A request for comment from Enzor’s lawyer, Samuel Arthur III of Florence, was not immediately returned. The S.C. Department of Public Safety, the umbrella agency for the Highway Patrol, also was sued but settled with the Newkirks late last week for $100,000. The verdict allows the couple’s lawyers to petition for a separate award of attorneys fees. U.S. District Judge Richard Gergel likely will weigh that request in coming weeks, but it could lift the state's financial toll to $2 million, McCulloch said. Enzor was later fired over comments he made to a co-worker about his agency's director. Those words also were caught on video.

But the civil rights suit stemmed from his run-in on Oct. 14, 2012, when he stopped Catherine Newkirk, who was traveling home with her husband after visiting their son in Jacksonville. Enzor alleged she was driving 77 mph in a 55-mph construction zone on Interstate 95. The trooper gave Catherine Newkirk a ticket, for 64 mph instead of 77. She insisted, though, that she had not been speeding at all. “I think there is a bit of discrimination going on here," she said, according to court documents. Enzor ordered her out of the SUV. A discussion, mostly inaudible in the video footage, followed. “Let me tell you something right now," the trooper is heard saying at one point. "No," she said. Enzor then said Catherine Newkirk was under arrest, but she kept her arms at her side. The trooper got behind her and pinned her against the car.

That hurt, she exclaimed as the trooper tried to handcuff her. Enzor was still struggling when Jerome Newkirk got out, expressing concern for his wife. "Get in the car," the trooper yelled. Jerome Newkirk eventually got back in, but he poked his head out and shouted, "Ain't no reason for that. ... We'll sue them." He was arrested, too, and jailed on a charge of hindering a police officer. He was accused of coercing his wife to disobey the trooper. His wife was jailed on a count of resisting arrest. They sued first in state court, but with allegations of constitutional violations, the action was sent to federal court in June 2013. Nearly four years of legal wrangling followed, but the litigation survived the "long, hard haul," McCulloch said.

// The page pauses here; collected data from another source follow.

theorem test_join_example :
    mergeEntry exampleEntry exampleRecord 0 840 5010 = { exampleEntry with
      marks := { establishedMarks with finI := true }
      stream := some ⟨⟨some 1000501, some 70001, 62000⟩, ⟨some 70001, some 1000500, 65000⟩⟩
      stamp := 5008
      confirmation := some (0, 840) } := by decide

/-- The side records and the four checks of the example of section 2.3. -/
def exampleSides : Sides := ⟨⟨some 5000000, some 800000, 32768⟩, ⟨some 800000, some 4990000, 20000⟩⟩

def checkOne : Packet := ⟨.fromInitiator, false, false, false, false, 5000000, some 800000, 1400, 32000⟩
def checkTwo : Packet := { checkOne with seq := 5009500 }
def checkThree : Packet := ⟨.fromResponder, false, false, false, false, 800000, some 5001400, 0, 30000⟩

theorem test_window_example :
    windowTests exampleSides checkOne = true
      ∧ passSides exampleSides checkOne = { exampleSides with initiator := ⟨some 5001400, some 800000, 32000⟩ }
      ∧ windowTests (passSides exampleSides checkOne) checkTwo = false
      ∧ windowTests (passSides exampleSides checkOne) checkThree = true
      ∧ (passSides (passSides exampleSides checkOne) checkThree).responder = ⟨some 800000, some 5001400, 30000⟩
      ∧ windowTests (passSides (passSides exampleSides checkOne) checkThree) checkTwo = true := by decide

/-- Each window test at its limit and one past it. -/
theorem test_window_limits :
    upperTest ⟨none, some 100, 0⟩ { checkOne with seq := 101, length := 0 } = true
      ∧ upperTest ⟨none, some 100, 0⟩ { checkOne with seq := 102, length := 0 } = false
      ∧ lowerTest ⟨some 2000000, none, 0⟩ { checkOne with seq := 951424, length := 0 } = true
      ∧ lowerTest ⟨some 2000000, none, 0⟩ { checkOne with seq := 951423, length := 0 } = false
      ∧ ackTest ⟨some 799999, none, 0⟩ checkOne = true ∧ ackTest ⟨some 799998, none, 0⟩ checkOne = false := by decide

/-! ### States -/

/-- A setup with every group and translation enabled. -/
def officeSetup : Setup := { Setup.defaults with groups := Four.all true, translate := Four.all true }

/-- Station 0, a sealed firewall in MEMBER; station 1 is its partner and PRESENT; every group VACANT with health 9. -/
def office : State := { State.reset with
  port.setup := officeSetup
  port.isSealed := true
  presence := { Presence.reset ⟨.power, Four.all false, .none⟩ with
    records := (Four.all Peer.reset).set 1 ⟨.present, some .firewall, true, some beaconOne⟩
    partner := some 1
    fingerprint := some 7
    life := .member
    beaconTimer := true }
  own.groups := Four.all { GroupRecord.reset with state := .vacant, health := 9, epoch := 5 } }

/-- The station in a state for group `g`. -/
def inState (g : GroupId) (f : GroupRecord → GroupRecord) (s : State) : State := mapGroup g f s

/-- The station HOLDING group `g`. -/
def holding (g : GroupId) (s : State) : State :=
  mapGroup g (fun r => { r with state := .holding, owner := some 0, tenure := some .claimed }) s

def following (g : GroupId) (s : State) : State :=
  mapGroup g (fun r => { r with state := .following, owner := some 1 }) s

def claiming (g : GroupId) (s : State) : State :=
  mapGroup g (fun r => { r with state := .claiming, claimEpoch := some 6, claimWait := true }) s

def yielding (g : GroupId) (s : State) : State :=
  mapGroup g (fun r => { r with
    state := .yielding, owner := some 0, successor := some 1, drain := true, adoptionOpen := true }) s

/-- The office of a witness, station 3; stations 0 and 1 are designated, and station 1 is PRESENT. -/
def witnessOffice : State := { office with
  straps := ⟨3, .witness, false⟩
  presence.partner := none
  presence.watched := ⟨true, true, false, false⟩
  receive.want := false }

def inLife (l : Life) (s : State) : State := { s with presence.life := l }

/-- The table holds `e` alone, at way 0 of its bucket, its check bits verifying or not. -/
def withEntry (e : Entry) (intact : Bool) (s : State) : State :=
  { s with table := [(handleOf (bucketOf e.key) 0, ⟨e, intact⟩)] }

/-- A live stream entry of group 1, written by station 0. -/
def liveEntry : Entry :=
  ⟨streamKey, 1, 0, establishedMarks, some exampleSides, none, false, 0, 0, none, none⟩

def retiredEntryOne : Entry := { liveEntry with marks := { establishedMarks with retired := true } }

def asked (r : Request) (s : State) : State := { s with port.requests := [r] }

/-- A request record on `streamKey` with a kind and group in word 0 and flags in word 1. -/
def keyRequest (w0 w1 seq ack : Word) : Request :=
  #v[w0, w1, 0xC00001BB, seq, ack, 1400, 32000, 0x0A010005, 0, 0, 0, 0xC0000208, 0, 0, 0, 0]

/-- A CHECK of group 1, tag 9, of a packet FROM_INITIATOR that opens. -/
def openingCheck : Request := keyRequest 0x01090104 0x06000100 5000000 800000
/-- A CHECK of group 1, tag 9, of a packet FROM_INITIATOR with an acknowledgement. -/
def dataCheck : Request := keyRequest 0x01090104 0x06000001 5000000 800000
/-- The same, past the upper limit of the example's windows. -/
def lateCheck : Request := keyRequest 0x01090104 0x06000001 5009500 800000
def adoptRequest : Request := keyRequest 0x02090104 0x06000000 902000 41500
def retireRequest : Request := keyRequest 0x03090004 0x06000000 0 0
def lookupRequest : Request := keyRequest 0x04090004 0x06000000 0 0

/-- A request whose word 0 alone is read, or words 0 and 1. -/
def shortRequest (w0 w1 : Word) : Request := #v[w0, w1, 0, 0, 0, 0, 0, 0, 0, 0, 0, 0, 0, 0, 0, 0]

/-- A SETUP of the defaults with every group enabled. -/
def setupRequest : Request :=
  #v[0x20090000, 0x0F000001, 0x04040404, 0x00050005, 0x00050005, 0x0064001E, 0x003C0000, 0x001E001E, 0x0E10003C,
    0x0078000A, 0, 0, 0, 0, 0, 0]

def keepWords : Request := shortRequest 0x23000000 0

/-- The state that a step leaves; the part never stops. -/
def after (c : Instr) (s : State) : State :=
  match exec c s with
  | .next t => t
  | .fault _ | .refused _ => s

/-! ### Resets, lines and the window -/

theorem test_power_reset :
    let t := after (.powerReset ⟨2, .witness, true⟩) (holding 1 office)
    t.straps = ⟨2, .witness, true⟩ ∧ t.life = .setup ∧ t.receive.want = false ∧ t.presence.cause.kind = .power
      ∧ t.drive 1 = false := by decide

theorem test_pin_reset :
    let t := after .pinResetAssert (holding 1 office)
    t.phase = .pin ⟨false, true, false, false⟩ .none ∧ t.drive 1 = false
      ∧ (after (.pinResetRelease ⟨0, .firewall, false⟩) t).causeWord = 0x40000002 := by decide +kernel

/-- R186: a POWER reset takes the place of a PIN reset in effect. -/
theorem test_power_over_pin :
    let t := after .powerResetOnset (after .pinResetAssert office)
    t.phase = .power ∧ after (.pinResetRelease ⟨0, .firewall, false⟩) t = t := by decide +kernel

theorem test_line_readback :
    let t := after (.groupLineReadback 2 true) office
    office.eligible 2 = true ∧ t.eligible 2 = false ∧ t.port.flags = 0x40
      ∧ (after (.groupLineReadback 1 true) (holding 1 office)).port.flags = 0 := by decide +kernel

theorem test_window_reset : State.reset.readWord 0x00 = 0x62300000 ∧ State.reset.readWord 0x04 = 0
    ∧ State.reset.readWord 0x2C = 0x00001C00 ∧ State.reset.readWord 0x28 = 0 := by decide +kernel

theorem test_window_office :
    (holding 1 office).readWord 0x00 = 0x62308200 ∧ (holding 1 office).readWord 0x04 = 0x40000000
      ∧ (holding 1 office).readWord 0x30 = 0x00058249 ∧ office.readWord 0x08 = 0x0000007F := by decide +kernel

Most recently, in January, an appeals court denied Enzor's request to dismiss the case under the "qualified immunity" doctrine, a legal concept that says officials cannot be held liable for conduct they shouldn't be expected to know is unconstitutional. The ruling pushed the case to trial Monday morning. By 6 p.m. Wednesday, the jury had awarded $325,000 to Jerome Newkirk and $1 million to his wife. Dick Harpootlian, another Columbia-based attorney for the couple, called the verdict significant because nobody was shot, beaten or killed. "It's not about the money," he said. "It's about holding people accountable."